Lopes Jessica Fernandes, Barbon Junior Sylvio, de Melo Leonimer Flávio
Department of Electrical Engineering, Londrina State University (UEL), Londrina 86057-970, Brazil.
Department of Engineering and Architecture, Università degli Studi di Trieste (UNITS), 34127 Trieste, Italy.
Sensors (Basel). 2025 Apr 28;25(9):2787. doi: 10.3390/s25092787.
With the increasing demand for time-series analysis, driven by the proliferation of IoT devices and real-time data-driven systems, detecting change points in time series has become critical for accurate short-term prediction. The variability in patterns necessitates frequent analysis to sustain high performance by acquiring the hyperparameter. The Cumulative Sum (CUSUM) method, based on calculating the cumulative values within a time series, is commonly used for change detection due to its early detection of small drifts, simplicity, low computational cost, and robustness to noise. However, its effectiveness heavily depends on the hyperparameter configuration, as a single setup may not be universally suitable across the entire time series. Consequently, fine-tuning is often required to achieve optimal results, yet this selection process is traditionally performed through trial and error or prior expert knowledge, which introduces subjectivity and inefficiency. To address this challenge, several strategies have been proposed to facilitate hyperparameter optimizations, as traditional methods are impractical. Meta-learning-based techniques present viable alternatives for periodic hyperparameter optimization, enabling the selection of configurations that adapt to dynamic scenarios. This work introduces a meta-modeling scheme designed to automate the recommendation of hyperparameters for the CUSUM algorithm.
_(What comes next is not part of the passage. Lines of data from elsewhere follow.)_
/-- Every instruction that goes on pays the cost of its row. -/
theorem exec_pays {i : Instr} {s t : State} (h : exec i s = .next t) : Pays i.row s t := by
  cases i with
  -- Class `read`: loads, arithmetic, logic, compares and bit tests.
  | ldaIndX | ldaZp | ldaImm | ldaAbs | ldaIndY | ldaZpX | ldaAbsY | ldaAbsX
  | ldxImm | ldxZp | ldxAbs | ldxZpY | ldxAbsY | ldyImm | ldyZp | ldyAbs | ldyZpX | ldyAbsX
  | andIndX | andZp | andImm | andAbs | andIndY | andZpX | andAbsY | andAbsX
  | oraIndX | oraZp | oraImm | oraAbs | oraIndY | oraZpX | oraAbsY | oraAbsX
  | eorIndX | eorZp | eorImm | eorAbs | eorIndY | eorZpX | eorAbsY | eorAbsX
  | adcIndX | adcZp | adcImm | adcAbs | adcIndY | adcZpX | adcAbsY | adcAbsX
  | sbcIndX | sbcZp | sbcImm | sbcAbs | sbcIndY | sbcZpX | sbcAbsY | sbcAbsX
  | cmpIndX | cmpZp | cmpImm | cmpAbs | cmpIndY | cmpZpX | cmpAbsY | cmpAbsX
  | cpxImm | cpxZp | cpxAbs | cpyImm | cpyZp | cpyAbs | bitZp | bitAbs =>
    exact official_pays h readOp_pays
  -- Class `none`: transfers, flag instructions, NOP; and the accumulator forms.
  | txa | tya | tax | tsx | inx | dex | tay | iny | dey | txs
  | clc | sec | cli | sei | cld | sed | clv | nop =>
    exact official_pays h impliedOp_pays
  -- Classes `write` and `rmw`.
  | staIndX | staZp | staAbs | staIndY | staZpX | staAbsY | staAbsX
  | stxZp | stxAbs | stxZpY | styZp | styAbs | styZpX =>
    exact official_pays h writeOp_pays
  | incZp | incAbs | incZpX | incAbsX | decZp | decAbs | decZpX | decAbsX
  | aslZp | aslAbs | aslZpX | aslAbsX | lsrZp | lsrAbs | lsrZpX | lsrAbsX
  | rolZp | rolAbs | rolZpX | rolAbsX | rorZp | rorAbs | rorZpX | rorAbsX
  | aslAcc | lsrAcc | rolAcc | rorAcc =>
    exact official_pays h rmwOp_pays
  -- The stack and control.
  | pha | php => exact official_pays h pushOp_pays
  | pla | plp => exact official_pays h ((beforePull_handed s).trans (pull_handed _)).setRegisters.pays
  | bcc | bcs | beq | bne | bmi | bpl | bvc | bvs => exact official_pays h (branchOp_pays _ _ s)
  | jmpAbs => exact official_pays h (Handed.refl s).setRegisters.pays
  | jmpInd => exact official_pays h (busRead2_handed s _ _).setRegisters.pays
  | jsr => exact official_pays h ((pushLink_handed s).trans (fetch8_handed _)).setRegisters.pays
  | rts => exact official_pays h ((beforeReturn_handed s).trans (returnToLink_handed _)).pays
  | rti => exact official_pays h ((beforeReturn_handed s).trans (returnFromException_handed _)).pays
  | brk => exact official_pays h ((skipPadding_handed s).trans (enterException_handed _ true true irqVector)).pays
  -- The unofficial opcodes.
  | nop04 | nop0C | nop14 | nop1C | nop34 | nop3C | nop44 | nop54 | nop5C | nop64 | nop74 | nop7C | nop80 | nop82
  | nop89 | nopC2 | nopD4 | nopDC | nopE2 | nopF4 | nopFC
  | laxIndX | laxZp | laxAbs | laxIndY | laxZpY | laxAbsY | las | anc0B | anc2B | alr | arr | axs | sbcEB =>
    exact unofficial_pays h readOp_pays
  | nop1A | nop3A | nop5A | nop7A | nopDA | nopFA => exact unofficial_pays h impliedOp_pays
  | saxIndX | saxZp | saxAbs | saxZpY => exact unofficial_pays h writeOp_pays
  | sloIndX | sloZp | sloAbs | sloIndY | sloZpX | sloAbsY | sloAbsX
  | rlaIndX | rlaZp | rlaAbs | rlaIndY | rlaZpX | rlaAbsY | rlaAbsX
  | sreIndX | sreZp | sreAbs | sreIndY | sreZpX | sreAbsY | sreAbsX
  | rraIndX | rraZp | rraAbs | rraIndY | rraZpX | rraAbsY | rraAbsX
  | iscIndX | iscZp | iscAbs | iscIndY | iscZpX | iscAbsY | iscAbsX
  | dcpIndX | dcpZp | dcpAbs | dcpIndY | dcpZpX | dcpAbsY | dcpAbsX =>
    exact unofficial_pays h rmwOp_pays
  | ane | lxa | shaIndY | shaAbsY | shx | shy | tas => exact unstable_pays h
  | jam02 | jam12 | jam22 | jam32 | jam42 | jam52 | jam62 | jam72 | jam92 | jamB2 | jamD2 | jamF2 => exact jam_pays h

/-! ## The obligations -/

/-- Settles O60: a device is handed the access at the address it sees; an instruction hands on every one of its accesses
and then its cost (`exec_pays`). -/
theorem deviceAccesses : Obligations.DeviceAccesses := by
  refine ⟨fun s a seen v hlo hhi hseen => ?_, fun i s t h => ?_⟩
  · obtain rfl : seen = deviceAddr a := by
      apply BitVec.eq_of_toNat_eq
      rw [hseen, deviceAddr_toNat]
      simp only [hlo, true_and]
    exact ⟨busByte_device s hlo hhi, busRead_device s hlo, busWrite_device s v hlo hhi⟩
  · refine ⟨_, rfl, ?_⟩
    obtain ⟨hjam, _, ⟨ev, htrace, htoken, _⟩, _⟩ | ⟨u, base, extra, _, ⟨ev, htrace, htoken, _⟩, rfl, _⟩ := exec_pays h
    · rw [newAccesses_of_trace htrace]
      exact .inl ⟨hjam, htoken⟩
    · rw [newAccesses_of_trace (t := u.finish (base + extra)) htrace, ← htoken]
      exact .inr ⟨_, rfl, rfl⟩

/-- A step that wrote 0x4014 costs its row's base cost and the stall: reads and branches, which alone cost more, write
nothing. -/
theorem exec_dmaStall {i : Instr} {s t : State} (h : exec i s = .next t) (hdma : startsDma (newAccesses s t) = true) :
    ∃ base d, i.row.cycles = some base ∧ d = tokenAfter s.devices (newAccesses s t) ∧
      t.lastCost = some (base + Config.dmaStall d) ∧
      t.cycles = (s.cycles + (base + Config.dmaStall d)) % 2 ^ s.cfg.cycleWidth ∧
      t.devices = Config.busAfterCycles d (base + Config.dmaStall d) := by
  obtain ⟨_, _, _, _, hno⟩ | ⟨u, base, extra, hbase, ⟨ev, htrace, htoken, hmark, hcycles, hcfg⟩, rfl, hextra⟩ :=
    exec_pays h
  · rw [hno] at hdma
    cases hdma
  · obtain rfl : extra = 0 := hextra.resolve_right fun ⟨hno, _⟩ => by rw [hno] at hdma; cases hdma
    have hnew := newAccesses_of_trace (t := u.finish (base + 0)) htrace
    have hstall : u.stepCost base = base + Config.dmaStall u.devices := by
      rw [hnew] at hdma
      rw [State.stepCost, State.busStall, hmark, hdma, Bool.or_true, if_pos rfl]
    refine ⟨base, u.devices, hbase, by rw [hnew, htoken], ?_, ?_, ?_⟩
    · rw [Nat.add_zero, State.finish_lastCost, hstall]
    · rw [Nat.add_zero, State.finish_cycles, hstall, hcycles, hcfg]
    · rw [Nat.add_zero, State.finish_devices, hstall]

/-- Settles O58: for any instruction from `exec_dmaStall`; STA absolute to 0x4014 makes that one access. -/
theorem dmaStallIsCharged : Obligations.DmaStallIsCharged := by
  refine ⟨fun i s t => exec_dmaStall, fun s => ?_⟩
  have hexec : exec (.staAbs 0x4014) s = .next ((s.busWrite 0x4014 s.a).finish 4) := rfl
  have hnew : newAccesses s ((s.busWrite 0x4014 s.a).finish 4) = [⟨.write, 0x4014, s.a⟩] := newAccesses_of_trace rfl
  obtain ⟨base, d, hbase, hd, hcost, hcycles, _⟩ := exec_dmaStall hexec (by rw [hnew]; rfl)
  obtain rfl : 4 = base := by simpa using hbase
  rw [hnew] at hd
  exact ⟨_, d, hd, hexec, hnew, hcost, hcycles⟩

end Sys2Proof.Machine
end

section
/-! O1, O2, O3 and O5: the decoder and the encoder are inverse to each other, and the decoder fails on short strings
alone (30_encoding.md R80 to R87). `encode_encoded` finds each encoding in the opcode map; `opcodeForm_encodes` goes
through the opcode map and finds each of its forms in the encoder. -/

namespace Sys2Proof

/-! ## The opcode map against the encoder and the opcode table -/

/-- What the form of opcode byte `op` builds is encoded as that byte and then the operand. -/
inductive Form.Encodes (op : Byte) : Form → Prop
  | f1 {i : Instr} (h : encode i = [op]) : Form.Encodes op (.f1 i)
  | f2 {mk : Byte → Instr} (h : ∀ b, encode (mk b) = [op, b]) : Form.Encodes op (.f2 mk)
  | f3 {mk : Addr → Instr} (h : ∀ w, encode (mk w) = op :: leBytes w) : Form.Encodes op (.f3 mk)

/-- The encoder agrees with the opcode map on all 256 opcode bytes. -/
theorem opcodeForm_encodes (op : Byte) : (opcodeForm op).Encodes op := by
  fin_cases op <;> constructor <;> intros <;> rfl

/-- The table's mode gives every opcode byte the length that the opcode map gives it (R82). -/
theorem opcodeRow_mode_length : ∀ op : Byte, (opcodeRow op).mode.length = (opcodeForm op).length := by decide

theorem encode_length (i : Instr) : (encode i).length = i.row.mode.length := by
  obtain ⟨_, _, hlen⟩ := encode_eq_cons i
  rw [Instr.row, opcodeRow_mode_length, hlen]

/-! ## Decoding what was encoded, and encoding what was decoded -/

theorem Encoded.decode_append {i : Instr} {bytes : List Byte} (h : Encoded i bytes) (rest : List Byte) :
    decode (bytes ++ rest) = .ok (i, rest) := by
  cases h with
  | f1 h => exact decode_f1 h rest
  | f2 h b => exact decode_f2 h b rest
  | f3 h w =>
    have hread := decode_f3 h (loByte w) (hiByte w) rest
    rwa [word_hiByte_loByte] at hread

theorem decode_encode_append (i : Instr) (rest : List Byte) : decode (encode i ++ rest) = .ok (i, rest) :=
  (encode_encoded i).decode_append rest

/-- A string with all the bytes its opcode byte asks for begins with the encoding of an instruction. -/
theorem exists_eq_encode_append (op : Byte) (bs : List Byte) (h : (opcodeForm op).length ≤ bs.length + 1) :
    ∃ i rest, op :: bs = encode i ++ rest := by
  have henc := opcodeForm_encodes op
  generalize opcodeForm op = form at h henc
  cases henc with
  | @f1 i hi => exact ⟨i, bs, by rw [hi]; rfl⟩
  | @f2 mk hmk =>
    match bs with
    | [] => simp [Form.length] at h
    | b :: rest => exact ⟨mk b, rest, by rw [hmk]; rfl⟩
  | @f3 mk hmk =>
    match bs with
    | [] => simp [Form.length] at h
    | [_] => simp [Form.length] at h
    | lo :: hi :: rest => exact ⟨mk (word hi lo), rest, by rw [hmk, leBytes, loByte_word, hiByte_word]; rfl⟩

theorem decode_truncated (op : Byte) (bs : List Byte) (h : bs.length + 1 < (opcodeForm op).length) :
    decode (op :: bs) = .error (.truncated op) := by
  cases hf : opcodeForm op with
  | f1 i => simp [hf, Form.length] at h
  | f2 mk =>
    match bs with
    | [] => simp only [decode, hf]
    | _ :: _ => simp [hf, Form.length] at h
  | f3 mk =>
    match bs with
    | [] => simp only [decode, hf]
    | [_] => simp only [decode, hf]
    | _ :: _ :: _ =>
      simp only [hf, Form.length, List.length_cons] at h
      omega

/-- The decoder reads exactly the strings that begin with an encoding, and reads the instruction encoded. -/
theorem decode_eq_ok_iff {bytes : List Byte} {i : Instr} {rest : List Byte} :
    decode bytes = .ok (i, rest) ↔ bytes = encode i ++ rest := by
  refine ⟨fun h => ?_, fun h => h ▸ decode_encode_append i rest⟩
  match bytes with
  | [] => cases h
  | op :: bs =>
    obtain hlong | hshort := le_or_gt (opcodeForm op).length (bs.length + 1)
    · obtain ⟨j, tail, hbytes⟩ := exists_eq_encode_append op bs hlong
      rw [hbytes, decode_encode_append] at h
      cases h
      exact hbytes
    · rw [decode_truncated op bs hshort] at h
      cases h

theorem decode_cons_eq_error_iff {op : Byte} {bs : List Byte} {e : DecodeError} :
    decode (op :: bs) = .error e ↔ bs.length + 1 < (opcodeForm op).length ∧ e = .truncated op := by
  obtain hlong | hshort := le_or_gt (opcodeForm op).length (bs.length + 1)
  · obtain ⟨_, _, hok, _⟩ := decode_isOk op bs hlong
    simp [hok, hlong]
  · simp [decode_truncated op bs hshort, hshort, eq_comm]

/-- Settles O1: every encoding is found in the opcode map (`encode_encoded`), so this needs no well-formedness. -/
theorem decodeEncodeRoundTrip : Obligations.DecodeEncodeRoundTrip := fun i rest _ => decode_encode_append i rest

/-- Settles O2: what decodes is an encoding and the bytes left over. -/
theorem encodeDecodeRoundTrip : Obligations.EncodeDecodeRoundTrip := fun _ i _ h =>
  ⟨(decode_eq_ok_iff.mp h).symm, encode_length i⟩

/-- Settles O3: no opcode byte is undefined, so only the number of bytes can be wrong. -/
theorem decodeFailsOnlyWhenShort : Obligations.DecodeFailsOnlyWhenShort := by
  intro bytes e
  cases bytes with
  | nil => simp [decode, eq_comm]
  | cons op bs => simp [decode_cons_eq_error_iff, opcodeRow_mode_length]

namespace Machine

theorem fetchedBytes_instrLength (s : State) :
    ∃ bs, State.fetchedBytes (instrLength s.fetched) s = s.fetched :: bs := by
  obtain ⟨n, hn⟩ := instrLength_pos s.fetched
  exact ⟨State.fetchedBytes n s.fetch8, by rw [hn]; rfl⟩

/-- The instruction read at PC has the fetched opcode byte. -/
theorem opcode_of_instruction {s : State} {i : Instr} {rest : List Byte} (h : s.instruction = .ok (i, rest)) :
    i.opcode = s.fetched := by
  obtain ⟨bs, hbs⟩ := fetchedBytes_instrLength s
  obtain ⟨tail, hcons, _⟩ := encode_eq_cons i
  have hbytes : s.fetched :: bs = i.opcode :: (tail ++ rest) := by
    rw [← hbs, ← List.cons_append, ← hcons]
    exact decode_eq_ok_iff.mp h
  exact (List.head_eq_of_cons_eq hbytes).symm

/-- Settles O5: exactly the instruction's bytes are fetched, and a ready machine's step runs what they decode to. -/
theorem stepRunsDecodedInstruction : Obligations.StepRunsDecodedInstruction := by
  intro s i rest hready (h : s.instruction = .ok (i, rest))
  obtain ⟨j, hj⟩ := instruction_isOk s
  obtain ⟨rfl, rfl⟩ : i = j ∧ rest = [] := by simpa [h] using hj
  exact ⟨rfl, opcode_of_instruction h, by rw [step_of_ready hready, State.runInstruction, h]⟩

end Machine

end Sys2Proof
end

section
/-! Pulls, jumps and returns, told whole (42_transfer_stack.md R138, R139; 45_control.md R200 to R203): what
Laws/Shapes.lean and Laws/Stack.lean say of the other shapes of instruction. -/

namespace Sys2Proof.Machine

open Sys2Proof

/-- Setting registers and flags leaves the account of the step as it was. -/
theorem Moves.setRegisters {s t t' : State} {ws : List Host.Cell} {l : List Access1} (h : Moves s t ws l)
    (hsame : t'.mem = t.mem ∧ t'.trace = t.trace ∧ t'.cycles = t.cycles ∧ t'.dmaWritten = t.dmaWritten ∧
      t'.cfg = t.cfg := by exact ⟨rfl, rfl, rfl, rfl, rfl⟩) : Moves s t' ws l := by
  obtain ⟨hmem, htrace, hcycles, hmark, hcfg⟩ := hsame
  exact h.congr hmem htrace hcycles hmark hcfg

/-- A pull after its dummy reads (42_transfer_stack.md R138, R139). -/
theorem beforePull_pull_moves (s : State) : Moves s s.beforePull.pull []
    (s.dummies [(.read, s.pc), (.read, stackSlot s.sp)] ++ [(.read, stackSlot (s.sp + 1))]) := by
  have hmoves := (beforePull_moves s).trans (pull_moves s.beforePull)
  rwa [(beforePull_sameButBus s).sp] at hmoves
Benchmark datasets from the literature were used to evaluate the proposed framework. The results indicate that this framework preserves high accuracy while significantly reducing time requirements compared to Grid Search and Genetic Algorithm optimization.
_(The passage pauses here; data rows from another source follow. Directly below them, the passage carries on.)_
-- ==== Sys2Proof/Config.lean ====
section
/-! DEFINITION. What is fixed before a run: the document's constants, the launch configuration of
00_scope R9, the command-word table `CMD` as a type, the form of a scan's answer, and the free values.
The reference values of the parameters stand in Machine/Launch.lean. -/

namespace Sys2Proof

/-- A transport error value, opaque to the block (60_exceptions R340, R341). -/
abbrev TransportError := Nat

/-- What the environment answers to one scan (00_scope R11, 60_exceptions R347). A capture is cut to
the width of its scan where it is received. -/
inductive Answer where
  /-- The scan ran and captured these bits. -/
  | ok (c : Nat)
  /-- The transport failed with its own error value. -/
  | err (e : TransportError)
  /-- No answer ever comes. -/
  | silent
deriving DecidableEq, Repr, Inhabited

/-- Two consecutive words of a script. -/
structure Seq2 where
  w0 : CmdWord
  w1 : CmdWord
deriving DecidableEq, Repr

/-- Three consecutive words of a script. -/
structure Seq3 where
  w0 : CmdWord
  w1 : CmdWord
  w2 : CmdWord
deriving DecidableEq, Repr

/-- Four consecutive words of a script. -/
structure Seq4 where
  w0 : CmdWord
  w1 : CmdWord
  w2 : CmdWord
  w3 : CmdWord
deriving DecidableEq, Repr

/-- The command-word script table `CMD` (00_scope R9; 43_command_words R190): a field for each script,
its length the table's. A word with an operand is held with its operand bits as the base gives them. -/
structure Cmd where
  ceSeq : Seq4
  cePoll : CmdWord
  fwEnter : CmdWord
  addrHi : CmdWord
  addrLo : CmdWord
  dataLo : CmdWord
  dataHi : CmdWord
  latch : Seq3
  fwWrite : Seq4
  fwPoll : CmdWord
  frEnter : CmdWord
  frRead : Seq3
  ewEnter : CmdWord
  ewWrite : Seq4
  ewPoll : CmdWord
  erEnter : CmdWord
  erRead : Seq3
  fuEnter : CmdWord
  fuhWrite : Seq4
  fuhPoll : CmdWord
  fulWrite : Seq4
  fulPoll : CmdWord
  lkEnter : CmdWord
  lkData : CmdWord
  lkWrite : Seq4
  lkPoll : CmdWord
  flrEnter : CmdWord
  fuhRead : Seq2
  fulRead : Seq2
  lkRead : Seq2
  flrAll : Seq4
  sigEnter : CmdWord
  sigRead : Seq2
  calEnter : CmdWord
  calRead : Seq2
  nop : Seq2
deriving DecidableEq, Repr

/-- The launch configuration: every parameter of 00_scope R9 that the document does not fix, and the
TAP binding of R8. No step writes it (43_command_words R228). -/
structure Config where
  tapBound : Bool
  tapIrLen : Nat
  pollBudget : Nat
  irAvrReset : Nat
  irProgEnable : Nat
  irProgCommands : Nat
  resetDrWidth : Nat
  resetAssert : Nat
  resetRelease : Nat
  enableDrWidth : Nat
  enableSignature : Nat
  disablePattern : Nat
  busyBit : Nat
  flashWords : Nat
  pageWords : Nat
  eepromBytes : Nat
  sigBytes : Nat
  calBytes : Nat
  cmd : Cmd
deriving DecidableEq, Repr

/-- `IR_MAX_WIDTH` (00_scope R9). -/
def irMaxWidth : Nat := 8

/-- `DR_MAX_WIDTH` (00_scope R9). -/
def drMaxWidth : Nat := 32

/-- `IR_WIDTH` (00_scope R9, 10_state R32). -/
def irWidth : Nat := 4

/-- `PCMD_WIDTH` (00_scope R9, R10; 90_conflicts C1). -/
def pcmdWidth : Nat := 15

/-- `BUSY_LEVEL` (00_scope R9, 10_state R26): the document fixes it at 1 (log 17). -/
def busyLevel : Bool := true

/-- FREE VALUE (log 6): the answer to the `n`-th scan of the run for which the environment of the
state supplies none (00_scope R11: "a free input of the step (a draw), under no law beyond its width"). -/
opaque Config.freeAnswer : Nat → Answer

/-- FREE VALUE (log 26): the cell that the reference device takes for an address of a space of size 0,
where the spec gives `WA` and `EA` no value (47_reference_device R308; 00_scope R9, R11). -/
opaque Config.emptySpaceAddress : Nat → Nat

/-- FREE VALUE (log 4): `TAP_BOUND` of the launch configuration, which the spec leaves OPEN (D2). -/
opaque Config.openTapBound : Bool

/-- FREE VALUE (log 4): `TAP_IR_LEN` less one, so that the length is at least 1 (00_scope R9, D2). -/
opaque Config.openTapIrLen : Nat

/-- FREE VALUE (log 4): `POLL_BUDGET` less one, so that the budget is at least 1 (00_scope R9, D17). -/
opaque Config.openPollBudget : Nat

end Sys2Proof
end

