-- ==== Sys2Proof/Machine/Core.lean ====
section
/-! DEFINITION. The machine behind the host's interface. -/

def Sys2Proof.core : Host.Core :=
  { State := Sys2Proof.Machine.State, Fault := Sys2Proof.Machine.Fault,
    Refusal := Sys2Proof.Machine.Refusal, step := Sys2Proof.Machine.step,
    reset := Sys2Proof.Machine.State.reset }
end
随着物联网设备和实时数据驱动系统的激增,对时间序列分析的需求不断增加,检测时间序列中的变化点对于准确的短期预测变得至关重要。模式的可变性需要频繁分析,以便通过获取超参数来维持高性能。基于计算时间序列内累积值的累积和(CUSUM)方法,由于其能早期检测到小的漂移、简单、计算成本低以及对噪声具有鲁棒性,通常用于变化检测。然而,其有效性在很大程度上取决于超参数配置,因为单一设置可能并非在整个时间序列中普遍适用。因此,通常需要进行微调以获得最佳结果,但这种选择过程传统上是通过反复试验或先验专家知识来执行的,这会引入主观性和低效率。为应对这一挑战,由于传统方法不切实际,已提出了几种策略来促进超参数优化。基于元学习的技术为周期性超参数优化提供了可行的替代方案,能够选择适应动态场景的配置。这项工作引入了一种元建模方案,旨在自动为CUSUM算法推荐超参数。使用文献中的基准数据集来评估所提出的框架。结果表明,与网格搜索和遗传算法优化相比,该框架在显著减少时间需求的同时保持了高精度。